Start of SUPPLIED MATERIAL

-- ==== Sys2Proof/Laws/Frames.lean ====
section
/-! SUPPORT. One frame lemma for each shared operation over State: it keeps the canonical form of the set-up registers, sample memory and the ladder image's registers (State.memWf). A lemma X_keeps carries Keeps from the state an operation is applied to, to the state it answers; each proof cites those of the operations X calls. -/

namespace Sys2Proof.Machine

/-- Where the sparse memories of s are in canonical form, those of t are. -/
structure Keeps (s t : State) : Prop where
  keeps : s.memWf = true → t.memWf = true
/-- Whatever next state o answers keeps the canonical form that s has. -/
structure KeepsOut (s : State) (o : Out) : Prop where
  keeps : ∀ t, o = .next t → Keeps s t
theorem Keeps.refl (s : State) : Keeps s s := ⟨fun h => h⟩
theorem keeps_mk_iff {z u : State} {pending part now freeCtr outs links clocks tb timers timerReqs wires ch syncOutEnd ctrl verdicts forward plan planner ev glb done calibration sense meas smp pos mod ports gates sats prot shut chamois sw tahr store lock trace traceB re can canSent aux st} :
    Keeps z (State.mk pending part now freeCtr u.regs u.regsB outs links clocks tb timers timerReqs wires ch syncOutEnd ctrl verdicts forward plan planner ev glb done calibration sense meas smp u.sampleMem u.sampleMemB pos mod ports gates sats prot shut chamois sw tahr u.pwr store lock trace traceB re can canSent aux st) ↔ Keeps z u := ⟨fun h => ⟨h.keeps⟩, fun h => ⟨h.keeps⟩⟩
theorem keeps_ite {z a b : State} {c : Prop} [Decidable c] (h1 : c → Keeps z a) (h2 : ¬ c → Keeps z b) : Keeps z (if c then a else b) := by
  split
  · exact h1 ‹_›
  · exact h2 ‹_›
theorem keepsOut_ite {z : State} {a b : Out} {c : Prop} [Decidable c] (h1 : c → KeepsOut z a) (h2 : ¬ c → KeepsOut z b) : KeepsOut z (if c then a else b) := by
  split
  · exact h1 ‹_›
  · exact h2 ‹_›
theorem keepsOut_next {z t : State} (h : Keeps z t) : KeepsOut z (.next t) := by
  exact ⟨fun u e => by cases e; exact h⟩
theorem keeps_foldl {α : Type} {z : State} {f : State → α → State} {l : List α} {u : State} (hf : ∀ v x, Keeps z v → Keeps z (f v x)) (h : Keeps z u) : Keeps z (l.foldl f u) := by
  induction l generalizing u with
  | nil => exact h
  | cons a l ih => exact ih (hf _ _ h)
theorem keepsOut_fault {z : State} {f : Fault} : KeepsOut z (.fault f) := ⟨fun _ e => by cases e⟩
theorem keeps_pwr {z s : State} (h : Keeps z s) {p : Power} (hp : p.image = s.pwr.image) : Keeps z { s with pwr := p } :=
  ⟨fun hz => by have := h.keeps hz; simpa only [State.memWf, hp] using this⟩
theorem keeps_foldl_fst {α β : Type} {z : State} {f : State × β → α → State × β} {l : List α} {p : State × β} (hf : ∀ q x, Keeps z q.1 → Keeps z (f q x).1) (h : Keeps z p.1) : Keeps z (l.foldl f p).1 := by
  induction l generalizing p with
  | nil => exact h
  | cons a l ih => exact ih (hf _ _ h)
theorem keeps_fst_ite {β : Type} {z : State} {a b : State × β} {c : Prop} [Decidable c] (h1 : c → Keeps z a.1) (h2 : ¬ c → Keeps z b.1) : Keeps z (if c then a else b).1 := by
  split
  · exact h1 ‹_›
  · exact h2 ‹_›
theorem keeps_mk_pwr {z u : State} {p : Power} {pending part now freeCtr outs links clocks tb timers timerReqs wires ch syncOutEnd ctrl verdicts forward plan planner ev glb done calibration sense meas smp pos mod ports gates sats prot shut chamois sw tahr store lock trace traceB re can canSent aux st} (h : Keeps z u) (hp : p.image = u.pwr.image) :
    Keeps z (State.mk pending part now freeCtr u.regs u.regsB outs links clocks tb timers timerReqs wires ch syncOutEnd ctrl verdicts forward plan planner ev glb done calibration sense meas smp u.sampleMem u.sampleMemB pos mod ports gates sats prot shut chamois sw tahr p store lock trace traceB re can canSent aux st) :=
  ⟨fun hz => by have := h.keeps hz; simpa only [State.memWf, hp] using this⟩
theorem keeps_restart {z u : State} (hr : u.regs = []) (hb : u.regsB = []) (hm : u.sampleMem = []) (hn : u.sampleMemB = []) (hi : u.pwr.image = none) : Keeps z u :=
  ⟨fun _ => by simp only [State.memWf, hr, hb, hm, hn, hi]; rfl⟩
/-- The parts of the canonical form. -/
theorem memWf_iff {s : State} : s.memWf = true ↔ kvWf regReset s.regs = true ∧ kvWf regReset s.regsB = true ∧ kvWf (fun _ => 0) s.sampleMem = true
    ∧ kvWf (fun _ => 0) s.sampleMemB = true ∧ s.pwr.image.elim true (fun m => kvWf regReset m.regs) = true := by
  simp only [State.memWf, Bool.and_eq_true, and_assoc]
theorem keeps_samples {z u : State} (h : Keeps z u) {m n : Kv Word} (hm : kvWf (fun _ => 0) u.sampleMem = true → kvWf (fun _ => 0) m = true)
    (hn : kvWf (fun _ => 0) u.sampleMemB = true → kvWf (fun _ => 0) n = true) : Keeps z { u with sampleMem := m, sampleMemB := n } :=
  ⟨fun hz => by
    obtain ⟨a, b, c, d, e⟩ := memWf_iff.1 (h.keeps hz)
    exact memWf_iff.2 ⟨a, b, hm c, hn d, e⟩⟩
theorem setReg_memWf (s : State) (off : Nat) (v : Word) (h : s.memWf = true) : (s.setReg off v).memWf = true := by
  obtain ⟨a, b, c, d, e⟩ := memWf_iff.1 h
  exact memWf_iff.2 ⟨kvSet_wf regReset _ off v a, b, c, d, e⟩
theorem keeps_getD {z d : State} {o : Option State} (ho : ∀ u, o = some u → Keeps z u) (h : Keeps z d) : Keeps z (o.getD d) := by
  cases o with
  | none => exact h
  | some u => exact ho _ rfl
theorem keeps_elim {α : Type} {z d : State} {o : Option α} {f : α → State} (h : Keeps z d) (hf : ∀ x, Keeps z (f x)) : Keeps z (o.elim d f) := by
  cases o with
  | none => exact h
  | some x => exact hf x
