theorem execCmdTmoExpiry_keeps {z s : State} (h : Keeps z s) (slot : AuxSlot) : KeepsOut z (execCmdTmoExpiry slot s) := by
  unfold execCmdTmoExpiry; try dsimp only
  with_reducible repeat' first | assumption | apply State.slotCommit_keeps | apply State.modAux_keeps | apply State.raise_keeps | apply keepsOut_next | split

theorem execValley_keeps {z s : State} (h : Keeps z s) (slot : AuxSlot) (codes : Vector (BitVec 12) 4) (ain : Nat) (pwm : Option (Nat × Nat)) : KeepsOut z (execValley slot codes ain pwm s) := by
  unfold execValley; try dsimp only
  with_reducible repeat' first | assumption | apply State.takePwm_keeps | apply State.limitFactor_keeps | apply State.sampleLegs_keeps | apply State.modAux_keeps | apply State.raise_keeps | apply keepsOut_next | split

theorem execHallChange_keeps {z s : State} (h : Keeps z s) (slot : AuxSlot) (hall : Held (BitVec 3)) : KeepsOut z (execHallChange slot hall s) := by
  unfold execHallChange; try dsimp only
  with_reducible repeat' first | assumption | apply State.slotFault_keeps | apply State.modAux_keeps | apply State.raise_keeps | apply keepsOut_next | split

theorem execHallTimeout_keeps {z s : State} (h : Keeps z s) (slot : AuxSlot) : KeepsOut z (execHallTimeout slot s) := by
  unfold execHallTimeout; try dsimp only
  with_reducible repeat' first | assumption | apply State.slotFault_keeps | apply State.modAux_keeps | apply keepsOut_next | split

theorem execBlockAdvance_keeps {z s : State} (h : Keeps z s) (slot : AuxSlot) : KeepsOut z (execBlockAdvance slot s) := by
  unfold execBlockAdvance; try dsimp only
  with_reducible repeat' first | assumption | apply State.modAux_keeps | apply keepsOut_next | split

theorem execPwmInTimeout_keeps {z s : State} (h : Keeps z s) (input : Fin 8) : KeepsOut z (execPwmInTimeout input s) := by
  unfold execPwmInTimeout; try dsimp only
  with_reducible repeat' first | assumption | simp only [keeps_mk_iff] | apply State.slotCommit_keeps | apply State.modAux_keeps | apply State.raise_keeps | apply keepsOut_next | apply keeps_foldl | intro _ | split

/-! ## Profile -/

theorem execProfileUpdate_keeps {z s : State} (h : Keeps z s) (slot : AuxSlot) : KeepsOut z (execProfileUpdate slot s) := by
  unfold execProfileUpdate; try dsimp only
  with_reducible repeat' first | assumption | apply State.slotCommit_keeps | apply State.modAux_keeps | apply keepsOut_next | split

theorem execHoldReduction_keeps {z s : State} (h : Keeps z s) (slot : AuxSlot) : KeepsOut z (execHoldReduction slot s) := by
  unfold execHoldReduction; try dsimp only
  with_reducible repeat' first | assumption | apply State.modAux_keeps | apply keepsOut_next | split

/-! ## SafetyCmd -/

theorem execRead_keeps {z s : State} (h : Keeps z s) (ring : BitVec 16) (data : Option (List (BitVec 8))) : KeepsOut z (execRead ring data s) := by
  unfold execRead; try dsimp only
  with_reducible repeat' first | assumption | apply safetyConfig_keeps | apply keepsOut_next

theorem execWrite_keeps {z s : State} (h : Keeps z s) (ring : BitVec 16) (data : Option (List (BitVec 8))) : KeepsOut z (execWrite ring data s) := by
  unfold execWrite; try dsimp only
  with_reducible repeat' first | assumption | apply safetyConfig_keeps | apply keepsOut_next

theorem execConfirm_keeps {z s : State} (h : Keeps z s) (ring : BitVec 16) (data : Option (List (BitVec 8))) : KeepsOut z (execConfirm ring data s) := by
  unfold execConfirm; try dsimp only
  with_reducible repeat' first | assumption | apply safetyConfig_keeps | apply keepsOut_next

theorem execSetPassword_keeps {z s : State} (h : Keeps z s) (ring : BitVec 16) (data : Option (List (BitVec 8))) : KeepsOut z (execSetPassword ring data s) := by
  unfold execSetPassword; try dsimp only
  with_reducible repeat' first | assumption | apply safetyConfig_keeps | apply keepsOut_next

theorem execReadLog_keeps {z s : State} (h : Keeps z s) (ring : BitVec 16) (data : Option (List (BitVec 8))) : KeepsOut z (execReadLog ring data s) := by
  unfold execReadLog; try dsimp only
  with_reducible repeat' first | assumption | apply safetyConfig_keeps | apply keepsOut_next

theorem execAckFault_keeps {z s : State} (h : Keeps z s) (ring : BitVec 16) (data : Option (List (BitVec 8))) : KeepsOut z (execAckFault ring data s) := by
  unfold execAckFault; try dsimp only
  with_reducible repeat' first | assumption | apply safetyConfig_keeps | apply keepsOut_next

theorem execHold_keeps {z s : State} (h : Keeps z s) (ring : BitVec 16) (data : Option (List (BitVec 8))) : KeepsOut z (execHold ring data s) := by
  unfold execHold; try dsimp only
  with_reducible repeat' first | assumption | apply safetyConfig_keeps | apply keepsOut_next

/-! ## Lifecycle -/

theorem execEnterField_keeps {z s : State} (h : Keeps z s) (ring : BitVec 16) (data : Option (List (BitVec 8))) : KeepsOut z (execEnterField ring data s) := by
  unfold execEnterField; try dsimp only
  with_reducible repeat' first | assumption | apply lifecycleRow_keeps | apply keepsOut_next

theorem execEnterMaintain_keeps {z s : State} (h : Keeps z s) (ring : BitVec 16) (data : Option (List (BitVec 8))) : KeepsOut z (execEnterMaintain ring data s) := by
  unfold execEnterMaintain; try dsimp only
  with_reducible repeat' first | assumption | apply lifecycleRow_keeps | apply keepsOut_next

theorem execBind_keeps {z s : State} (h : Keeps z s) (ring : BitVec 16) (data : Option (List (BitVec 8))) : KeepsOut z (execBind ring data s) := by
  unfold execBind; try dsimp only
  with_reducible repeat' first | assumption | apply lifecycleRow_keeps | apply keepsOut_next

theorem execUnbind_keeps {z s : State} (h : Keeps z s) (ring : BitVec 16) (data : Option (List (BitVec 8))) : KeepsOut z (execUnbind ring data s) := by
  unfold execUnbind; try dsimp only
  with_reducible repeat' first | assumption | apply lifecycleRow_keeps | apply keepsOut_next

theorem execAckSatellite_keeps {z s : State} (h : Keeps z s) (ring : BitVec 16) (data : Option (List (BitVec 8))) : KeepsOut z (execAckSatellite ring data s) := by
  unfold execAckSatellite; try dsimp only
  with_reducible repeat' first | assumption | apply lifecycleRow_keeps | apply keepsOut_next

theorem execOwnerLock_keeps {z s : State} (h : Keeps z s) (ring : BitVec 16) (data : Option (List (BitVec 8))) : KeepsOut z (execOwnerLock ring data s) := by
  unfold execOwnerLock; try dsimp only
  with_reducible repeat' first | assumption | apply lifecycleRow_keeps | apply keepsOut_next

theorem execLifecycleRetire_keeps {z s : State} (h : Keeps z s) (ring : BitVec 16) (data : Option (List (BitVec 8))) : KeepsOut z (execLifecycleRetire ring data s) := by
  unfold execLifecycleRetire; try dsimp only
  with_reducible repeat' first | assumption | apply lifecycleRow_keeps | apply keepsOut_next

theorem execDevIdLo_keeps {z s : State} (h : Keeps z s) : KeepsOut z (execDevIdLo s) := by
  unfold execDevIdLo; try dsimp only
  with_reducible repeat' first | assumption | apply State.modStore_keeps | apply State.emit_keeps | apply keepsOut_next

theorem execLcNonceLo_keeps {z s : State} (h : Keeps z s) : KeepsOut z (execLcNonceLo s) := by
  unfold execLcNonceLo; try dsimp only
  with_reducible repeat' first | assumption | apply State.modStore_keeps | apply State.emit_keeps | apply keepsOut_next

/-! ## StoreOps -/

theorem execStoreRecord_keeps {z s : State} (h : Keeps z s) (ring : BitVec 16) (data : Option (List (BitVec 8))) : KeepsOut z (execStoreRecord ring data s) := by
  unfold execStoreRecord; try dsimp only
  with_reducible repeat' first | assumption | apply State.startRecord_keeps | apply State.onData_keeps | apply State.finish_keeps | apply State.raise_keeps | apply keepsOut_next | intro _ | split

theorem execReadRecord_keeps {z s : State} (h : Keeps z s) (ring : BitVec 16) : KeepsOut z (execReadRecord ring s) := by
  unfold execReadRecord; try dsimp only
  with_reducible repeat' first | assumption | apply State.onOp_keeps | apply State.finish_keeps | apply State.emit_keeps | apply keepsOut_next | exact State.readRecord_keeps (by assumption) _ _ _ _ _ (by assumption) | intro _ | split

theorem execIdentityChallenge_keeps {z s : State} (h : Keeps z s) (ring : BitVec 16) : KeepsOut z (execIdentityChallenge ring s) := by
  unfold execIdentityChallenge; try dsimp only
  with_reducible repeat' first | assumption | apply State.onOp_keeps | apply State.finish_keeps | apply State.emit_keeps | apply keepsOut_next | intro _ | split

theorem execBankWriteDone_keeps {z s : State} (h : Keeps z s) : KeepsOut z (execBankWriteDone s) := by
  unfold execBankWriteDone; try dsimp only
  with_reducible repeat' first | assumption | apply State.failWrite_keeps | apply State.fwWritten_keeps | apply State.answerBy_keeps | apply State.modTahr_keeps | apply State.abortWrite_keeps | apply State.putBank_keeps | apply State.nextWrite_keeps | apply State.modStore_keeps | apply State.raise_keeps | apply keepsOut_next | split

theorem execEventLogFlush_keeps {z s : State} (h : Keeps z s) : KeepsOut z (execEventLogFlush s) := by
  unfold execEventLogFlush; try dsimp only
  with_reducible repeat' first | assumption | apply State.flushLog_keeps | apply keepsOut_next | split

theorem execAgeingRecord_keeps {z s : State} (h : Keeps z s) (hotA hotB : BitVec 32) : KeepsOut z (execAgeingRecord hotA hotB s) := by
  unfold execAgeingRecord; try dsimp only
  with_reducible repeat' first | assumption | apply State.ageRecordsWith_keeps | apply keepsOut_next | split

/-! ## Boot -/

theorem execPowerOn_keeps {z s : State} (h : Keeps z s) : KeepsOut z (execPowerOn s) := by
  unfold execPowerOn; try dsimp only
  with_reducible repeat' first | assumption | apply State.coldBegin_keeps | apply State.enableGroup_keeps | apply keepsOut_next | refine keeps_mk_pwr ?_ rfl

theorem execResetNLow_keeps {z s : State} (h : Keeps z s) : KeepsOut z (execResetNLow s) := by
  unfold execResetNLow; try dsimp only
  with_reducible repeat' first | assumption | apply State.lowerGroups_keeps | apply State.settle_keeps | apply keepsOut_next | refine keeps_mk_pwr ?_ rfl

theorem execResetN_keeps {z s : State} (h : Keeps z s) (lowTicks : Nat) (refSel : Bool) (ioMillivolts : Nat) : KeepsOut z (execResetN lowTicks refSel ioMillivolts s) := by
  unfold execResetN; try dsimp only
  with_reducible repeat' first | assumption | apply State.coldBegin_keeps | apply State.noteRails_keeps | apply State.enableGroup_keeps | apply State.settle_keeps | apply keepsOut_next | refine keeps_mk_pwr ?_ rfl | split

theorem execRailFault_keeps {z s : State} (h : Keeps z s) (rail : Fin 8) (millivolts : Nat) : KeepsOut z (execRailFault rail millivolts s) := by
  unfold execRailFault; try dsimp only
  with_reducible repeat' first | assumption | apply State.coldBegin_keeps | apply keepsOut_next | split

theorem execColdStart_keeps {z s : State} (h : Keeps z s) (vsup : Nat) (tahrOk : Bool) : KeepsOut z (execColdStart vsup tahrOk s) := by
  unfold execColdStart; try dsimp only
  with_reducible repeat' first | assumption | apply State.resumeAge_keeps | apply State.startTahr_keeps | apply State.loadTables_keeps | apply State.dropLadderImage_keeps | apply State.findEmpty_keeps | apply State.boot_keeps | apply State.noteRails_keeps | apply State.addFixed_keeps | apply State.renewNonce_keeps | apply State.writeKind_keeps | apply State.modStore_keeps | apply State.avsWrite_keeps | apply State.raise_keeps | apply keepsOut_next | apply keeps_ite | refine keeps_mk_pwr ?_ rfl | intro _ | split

End of SUPPLIED MATERIAL

TASK INSTRUCTIONS: Give back the records above exactly, limited to the lines between the one holding "exact memWf_iff.2 ⟨a, b, hm c, hn d, e⟩⟩" and the one holding "obtain ⟨a, b, c, d, e⟩ := memWf_iff.1 h", inclusive.

WRITTEN ANSWER:
    exact memWf_iff.2 ⟨a, b, hm c, hn d, e⟩⟩
theorem setReg_memWf (s : State) (off : Nat) (v : Word) (h : s.memWf = true) : (s.setReg off v).memWf = true := by
  obtain ⟨a, b, c, d, e⟩ := memWf_iff.1 h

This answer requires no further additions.